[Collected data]
+===+

-- ==== Sys2Proof/Machine/Dispatch.lean ====
section
/-! DEFINITION. One arm for each command. -/

namespace Sys2Proof.Machine

/-- The effect of a command on everything but the queue. -/
def exec (i : Instr) (s : State) : Host.Outcome State Fault Refusal :=
  match i with
  | .nop sid => Sys2Proof.Machine.execNop sid s
  | .endW sid => Sys2Proof.Machine.execEnd sid s
  | .loop sid => Sys2Proof.Machine.execLoop sid s
  | .brt sid => Sys2Proof.Machine.execBrt sid s
  | .brtWaitSatisfied sid => Sys2Proof.Machine.execBrtWaitSatisfied sid s
  | .br sid => Sys2Proof.Machine.execBr sid s
  | .jmp sid => Sys2Proof.Machine.execJmp sid s
  | .waitg sid => Sys2Proof.Machine.execWaitg sid s
  | .arrive sid => Sys2Proof.Machine.execArrive sid s
  | .mov sid par => Sys2Proof.Machine.execMov sid par s
  | .movq sid => Sys2Proof.Machine.execMovq sid s
  | .movqs sid => Sys2Proof.Machine.execMovqs sid s
  | .qrel sid => Sys2Proof.Machine.execQrel sid s
  | .lds sid par => Sys2Proof.Machine.execLds sid par s
  | .sts sid => Sys2Proof.Machine.execSts sid s
  | .agb sid => Sys2Proof.Machine.execAgb sid s
  | .ags sid => Sys2Proof.Machine.execAgs sid s
  | .vadd sid res => Sys2Proof.Machine.execVadd sid res s
  | .vsub sid res => Sys2Proof.Machine.execVsub sid res s
  | .vmul sid res => Sys2Proof.Machine.execVmul sid res s
  | .vfma sid res => Sys2Proof.Machine.execVfma sid res s
  | .vmax sid res => Sys2Proof.Machine.execVmax sid res s
  | .vmin sid res => Sys2Proof.Machine.execVmin sid res s
  | .vact sid res => Sys2Proof.Machine.execVact sid res s
  | .vexp2 sid res => Sys2Proof.Machine.execVexp2 sid res s
  | .vlog2 sid res => Sys2Proof.Machine.execVlog2 sid res s
  | .vrsqrt sid res => Sys2Proof.Machine.execVrsqrt sid res s
  | .vrcp sid res => Sys2Proof.Machine.execVrcp sid res s
  | .vred sid res => Sys2Proof.Machine.execVred sid res s
  | .vcvt sid res => Sys2Proof.Machine.execVcvt sid res s
  | .vcmp sid res => Sys2Proof.Machine.execVcmp sid res s
  | .vlogic sid => Sys2Proof.Machine.execVlogic sid s
  | .vcopy sid => Sys2Proof.Machine.execVcopy sid s
  | .send sid => Sys2Proof.Machine.execSend sid s
  | .sendl sid => Sys2Proof.Machine.execSendl sid s
  | .sends sid => Sys2Proof.Machine.execSends sid s
  | .relay sid => Sys2Proof.Machine.execRelay sid s
  | .tinc sid => Sys2Proof.Machine.execTinc sid s
  | .tdec sid => Sys2Proof.Machine.execTdec sid s
  | .trd sid => Sys2Proof.Machine.execTrd sid s
  | .tset sid => Sys2Proof.Machine.execTset sid s
  | .brand sid => Sys2Proof.Machine.execBrand sid s
  | .ballast sid => Sys2Proof.Machine.execBallast sid s
  | .salu sid => Sys2Proof.Machine.execSalu sid s
  | .sli sid => Sys2Proof.Machine.execSli sid s
  | .dmm sid => Sys2Proof.Machine.execDmm sid s
  | .drain sid => Sys2Proof.Machine.execDrain sid s
  | .dexp sid => Sys2Proof.Machine.execDexp sid s
  | .dstat sid => Sys2Proof.Machine.execDstat sid s
  | .smm sid => Sys2Proof.Machine.execSmm sid s
  | .sdd sid => Sys2Proof.Machine.execSdd sid s
  | .psel sid => Sys2Proof.Machine.execPsel sid s
  | .pchk sid => Sys2Proof.Machine.execPchk sid s
  | .dmmCompletion sid => Sys2Proof.Machine.execDmmCompletion sid s
  | .rakeCompletion sid => Sys2Proof.Machine.execRakeCompletion sid s
  | .overflowReplay sid rake => Sys2Proof.Machine.execOverflowReplay sid rake s
  | .dispatch sid par => Sys2Proof.Machine.execDispatch sid par s
  | .messageAcceptance sid vc par => Sys2Proof.Machine.execMessageAcceptance sid vc par s
  | .messageComplete sid vc => Sys2Proof.Machine.execMessageComplete sid vc s
  | .relayCopy sid => Sys2Proof.Machine.execRelayCopy sid s
  | .contributionCounted sid vc => Sys2Proof.Machine.execContributionCounted sid vc s
  | .releaseBegin sid slot => Sys2Proof.Machine.execReleaseBegin sid slot s
  | .releaseComplete sid slot => Sys2Proof.Machine.execReleaseComplete sid slot s
  | .penLeave sid => Sys2Proof.Machine.execPenLeave sid s
  | .flitHop mid flit adaptive crcOk => Sys2Proof.Machine.execFlitHop mid flit adaptive crcOk s
  | .sidingInjection port what => Sys2Proof.Machine.execSidingInjection port what s
  | .progressWatchdogFire yard shed => Sys2Proof.Machine.execProgressWatchdogFire yard shed s
  | .gateOpening scope unit line => Sys2Proof.Machine.execGateOpening scope unit line s
  | .epochDrained => Sys2Proof.Machine.execEpochDrained s
  | .secEpochWrite o data => Sys2Proof.Machine.execSecEpochWrite o data s
  | .routeTableWrite version sid entries => Sys2Proof.Machine.execRouteTableWrite version sid entries s
  | .detourInstall => Sys2Proof.Machine.execDetourInstall s
  | .load o place => Sys2Proof.Machine.execLoad o place s
  | .loadComplete place memErr => Sys2Proof.Machine.execLoadComplete place memErr s
  | .arm o place auto => Sys2Proof.Machine.execArm o place auto s
  | .armComplete => Sys2Proof.Machine.execArmComplete s
  | .start o place => Sys2Proof.Machine.execStart o place s
  | .abort o => Sys2Proof.Machine.execAbort o s
  | .abortedReached => Sys2Proof.Machine.execAbortedReached s
  | .disarm o place => Sys2Proof.Machine.execDisarm o place s
  | .evict o place => Sys2Proof.Machine.execEvict o place s
  | .reload o place => Sys2Proof.Machine.execReload o place s
  | .reloadComplete place memErr => Sys2Proof.Machine.execReloadComplete place memErr s
  | .endLatch => Sys2Proof.Machine.execEndLatch s
  | .startOpening => Sys2Proof.Machine.execStartOpening s
  | .loftWriteLanding sid => Sys2Proof.Machine.execLoftWriteLanding sid s
  | .streamIssue o port ctx => Sys2Proof.Machine.execStreamIssue o port ctx s
  | .streamCancel o port ctx => Sys2Proof.Machine.execStreamCancel o port ctx s
  | .sdata port car => Sys2Proof.Machine.execSdata port car s
  | .blockRelease port ctx => Sys2Proof.Machine.execBlockRelease port ctx s
  | .creditMessage port => Sys2Proof.Machine.execCreditMessage port s
  | .ackReport port ctx => Sys2Proof.Machine.execAckReport port ctx s
  | .softGap port ctx => Sys2Proof.Machine.execSoftGap port ctx s
  | .hardGap port ctx => Sys2Proof.Machine.execHardGap port ctx s
  | .marshallingEntryWrite o version index data => Sys2Proof.Machine.execMarshallingEntryWrite o version index data s
  | .bucketIssue o ctx => Sys2Proof.Machine.execBucketIssue o ctx s
  | .bucketCancel o ctx => Sys2Proof.Machine.execBucketCancel o ctx s
  | .gradientPart port => Sys2Proof.Machine.execGradientPart port s
  | .bucketSendStart ctx => Sys2Proof.Machine.execBucketSendStart ctx s
  | .bucketCloseSent ctx => Sys2Proof.Machine.execBucketCloseSent ctx s
  | .gret port car => Sys2Proof.Machine.execGret port car s
  | .bucketTimeout ctx => Sys2Proof.Machine.execBucketTimeout ctx s
  | .bagree port car => Sys2Proof.Machine.execBagree port car s
  | .brsnd port car => Sys2Proof.Machine.execBrsnd port car s
  | .basum port car => Sys2Proof.Machine.execBasum port car s
  | .ststop port car => Sys2Proof.Machine.execStstop port car s
  | .bstop port car => Sys2Proof.Machine.execBstop port car s
  | .portCfgWrite o port data => Sys2Proof.Machine.execPortCfgWrite o port data s
  | .train o port => Sys2Proof.Machine.execTrain o port s
  | .qclr o port => Sys2Proof.Machine.execQclr o port s
  | .rekey o port => Sys2Proof.Machine.execRekey o port s
  | .drop o port => Sys2Proof.Machine.execDrop o port s
  | .trainingAttemptEnd port lanes => Sys2Proof.Machine.execTrainingAttemptEnd port lanes s
  | .tryintExpiry port => Sys2Proof.Machine.execTryintExpiry port s
  | .hello port car sigsOk => Sys2Proof.Machine.execHello port car sigsOk s
  | .kex port car sigsOk => Sys2Proof.Machine.execKex port car sigsOk s
  | .handshakeTimeout port => Sys2Proof.Machine.execHandshakeTimeout port s
  | .authRetry port => Sys2Proof.Machine.execAuthRetry port s
  | .markerCar port good frame => Sys2Proof.Machine.execMarkerCar port good frame s
  | .lctl port car => Sys2Proof.Machine.execLctl port car s
  | .lctlSend port => Sys2Proof.Machine.execLctlSend port s
  | .replayTimeout port => Sys2Proof.Machine.execReplayTimeout port s
  | .berWindow port errBits uncorr lost => Sys2Proof.Machine.execBerWindow port errBits uncorr lost s
  | .noCarTimeout port => Sys2Proof.Machine.execNoCarTimeout port s
  | .retrainTimeout port => Sys2Proof.Machine.execRetrainTimeout port s
  | .rekeyTimer port => Sys2Proof.Machine.execRekeyTimer port s
  | .beaconSend => Sys2Proof.Machine.execBeaconSend s
  | .beacon port car t4 => Sys2Proof.Machine.execBeacon port car t4 s
  | .mgmt port car => Sys2Proof.Machine.execMgmt port car s
  | .bridgeTimeout port tid => Sys2Proof.Machine.execBridgeTimeout port tid s
  | .svc port car => Sys2Proof.Machine.execSvc port car s
  | .windowRead o addr wlen => Sys2Proof.Machine.execWindowRead o addr wlen s
  | .windowWrite o addr data => Sys2Proof.Machine.execWindowWrite o addr data s
  | .registerWrite o addr data => Sys2Proof.Machine.execRegisterWrite o addr data s
  | .mbxPost o n hi => Sys2Proof.Machine.execMbxPost o n hi s
  | .mbxRing o n data => Sys2Proof.Machine.execMbxRing o n data s
  | .mbxDoorClear o n data => Sys2Proof.Machine.execMbxDoorClear o n data s
  | .mbxMaskWrite o n data => Sys2Proof.Machine.execMbxMaskWrite o n data s
  | .pop o n => Sys2Proof.Machine.execPop o n s
  | .flush o n => Sys2Proof.Machine.execFlush o n s
  | .rxrdy o n value => Sys2Proof.Machine.execRxrdy o n value s
  | .crheadWrite o r data => Sys2Proof.Machine.execCrheadWrite o r data s
  | .crcfgWrite o r data => Sys2Proof.Machine.execCrcfgWrite o r data s
  | .pclr o yard shed => Sys2Proof.Machine.execPclr o yard shed s
  | .pwrCapWrite o data => Sys2Proof.Machine.execPwrCapWrite o data s
  | .allocatorInterval m => Sys2Proof.Machine.execAllocatorInterval m s
  | .rampInterval m => Sys2Proof.Machine.execRampInterval m s
  | .idleProposal yard shed cause => Sys2Proof.Machine.execIdleProposal yard shed cause s
  | .shedWake yard shed cause => Sys2Proof.Machine.execShedWake yard shed cause s
  | .wakeComplete yard shed => Sys2Proof.Machine.execWakeComplete yard shed s
  | .yardRailInterval yard watts => Sys2Proof.Machine.execYardRailInterval yard watts s
  | .staggerArm o data => Sys2Proof.Machine.execStaggerArm o data s
  | .staggerSlotReached => Sys2Proof.Machine.execStaggerSlotReached s
  | .nextevWrite o data => Sys2Proof.Machine.execNextevWrite o data s
  | .lshedAssert => Sys2Proof.Machine.execLshedAssert s
  | .lreq o data => Sys2Proof.Machine.execLreq o data s
  | .loadShedEnd => Sys2Proof.Machine.execLoadShedEnd s
  | .feedChange feedB present rideThrough => Sys2Proof.Machine.execFeedChange feedB present rideThrough s
  | .thmClkWrite o data => Sys2Proof.Machine.execThmClkWrite o data s
  | .droopDetect yard shed deep => Sys2Proof.Machine.execDroopDetect yard shed deep s
  | .droopRecovery yard shed => Sys2Proof.Machine.execDroopRecovery yard shed s
  | .sensorSample sheds supplies => Sys2Proof.Machine.execSensorSample sheds supplies s
  | .throttleStep yard shed up => Sys2Proof.Machine.execThrottleStep yard shed up s
  | .tripRailOff => Sys2Proof.Machine.execTripRailOff s
  | .coreRailTrip yard => Sys2Proof.Machine.execCoreRailTrip yard s
  | .trackRailTrip yard => Sys2Proof.Machine.execTrackRailTrip yard s
  | .remapFault u => Sys2Proof.Machine.execRemapFault u s
  | .remapRun => Sys2Proof.Machine.execRemapRun s
  | .remapComplete => Sys2Proof.Machine.execRemapComplete s
  | .spareRetirement u => Sys2Proof.Machine.execSpareRetirement u s
  | .lungeStart o data => Sys2Proof.Machine.execLungeStart o data s
  | .lungeComplete r => Sys2Proof.Machine.execLungeComplete r s
  | .studbookCommit r => Sys2Proof.Machine.execStudbookCommit r s
  | .lifeUpdate hours hourly => Sys2Proof.Machine.execLifeUpdate hours hourly s
  | .attest internal => Sys2Proof.Machine.execAttest internal s
  | .keyreg sigOk => Sys2Proof.Machine.execKeyreg sigOk s
  | .sbread internal => Sys2Proof.Machine.execSbread internal s
  | .suspect => Sys2Proof.Machine.execSuspect s
  | .lungeset img => Sys2Proof.Machine.execLungeset img s
  | .groomStart g => Sys2Proof.Machine.execGroomStart g s
  | .firmwareRecoveryImage last img => Sys2Proof.Machine.execFirmwareRecoveryImage last img s
  | .track o auto hsrc => Sys2Proof.Machine.execTrack o auto hsrc s
  | .core o auto hsrc => Sys2Proof.Machine.execCore o auto hsrc s
  | .clocks o auto hsrc => Sys2Proof.Machine.execClocks o auto hsrc s
  | .bist o auto hsrc => Sys2Proof.Machine.execBist o auto hsrc s
  | .remap o auto hsrc => Sys2Proof.Machine.execRemap o auto hsrc s
  | .loft o auto hsrc => Sys2Proof.Machine.execLoft o auto hsrc s
  | .ports o auto hsrc => Sys2Proof.Machine.execPorts o auto hsrc s
  | .hostler o auto hsrc => Sys2Proof.Machine.execHostler o auto hsrc s
  | .ready o auto hsrc => Sys2Proof.Machine.execReady o auto hsrc s
  | .bootStepComplete r => Sys2Proof.Machine.execBootStepComplete r s
  | .cold o => Sys2Proof.Machine.execCold o s
  | .warm o => Sys2Proof.Machine.execWarm o s
  | .resetPin low => Sys2Proof.Machine.execResetPin low s
  | .powerOn feedB => Sys2Proof.Machine.execPowerOn feedB s
  | .groomLock o data => Sys2Proof.Machine.execGroomLock o data s
  | .i3cTransaction op => Sys2Proof.Machine.execI3cTransaction op s
  | .extest drive => Sys2Proof.Machine.execExtest drive s
  | .idcode => Sys2Proof.Machine.execIdcode s
  | .samplePreload preload => Sys2Proof.Machine.execSamplePreload preload s
  | .bypass => Sys2Proof.Machine.execBypass s
  | .tapReset => Sys2Proof.Machine.execTapReset s
  | .rekeyRetry port => Sys2Proof.Machine.execRekeyRetry port s
  | .operatorImageLoad img => Sys2Proof.Machine.execOperatorImageLoad img s
  | .i3cCcc ccc => Sys2Proof.Machine.execI3cCcc ccc s
  | .ballastRunOut sid => Sys2Proof.Machine.execBallastRunOut sid s

end Sys2Proof.Machine
end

+===+

▸ **What needs to be done**
Repeat the records above line by line, from the first line through the line that contains "Sys2Proof.Machine.execSts sid s".

▸ **Exercise result**
-- ==== Sys2Proof/Machine/Dispatch.lean ====
section
/-! DEFINITION. One arm for each command. -/

namespace Sys2Proof.Machine

/-- The effect of a command on everything but the queue. -/
def exec (i : Instr) (s : State) : Host.Outcome State Fault Refusal :=
  match i with
  | .nop sid => Sys2Proof.Machine.execNop sid s
  | .endW sid => Sys2Proof.Machine.execEnd sid s
  | .loop sid => Sys2Proof.Machine.execLoop sid s
  | .brt sid => Sys2Proof.Machine.execBrt sid s
  | .brtWaitSatisfied sid => Sys2Proof.Machine.execBrtWaitSatisfied sid s
  | .br sid => Sys2Proof.Machine.execBr sid s
  | .jmp sid => Sys2Proof.Machine.execJmp sid s
  | .waitg sid => Sys2Proof.Machine.execWaitg sid s
  | .arrive sid => Sys2Proof.Machine.execArrive sid s
  | .mov sid par => Sys2Proof.Machine.execMov sid par s
  | .movq sid => Sys2Proof.Machine.execMovq sid s
  | .movqs sid => Sys2Proof.Machine.execMovqs sid s
  | .qrel sid => Sys2Proof.Machine.execQrel sid s
  | .lds sid par => Sys2Proof.Machine.execLds sid par s
  | .sts sid => Sys2Proof.Machine.execSts sid s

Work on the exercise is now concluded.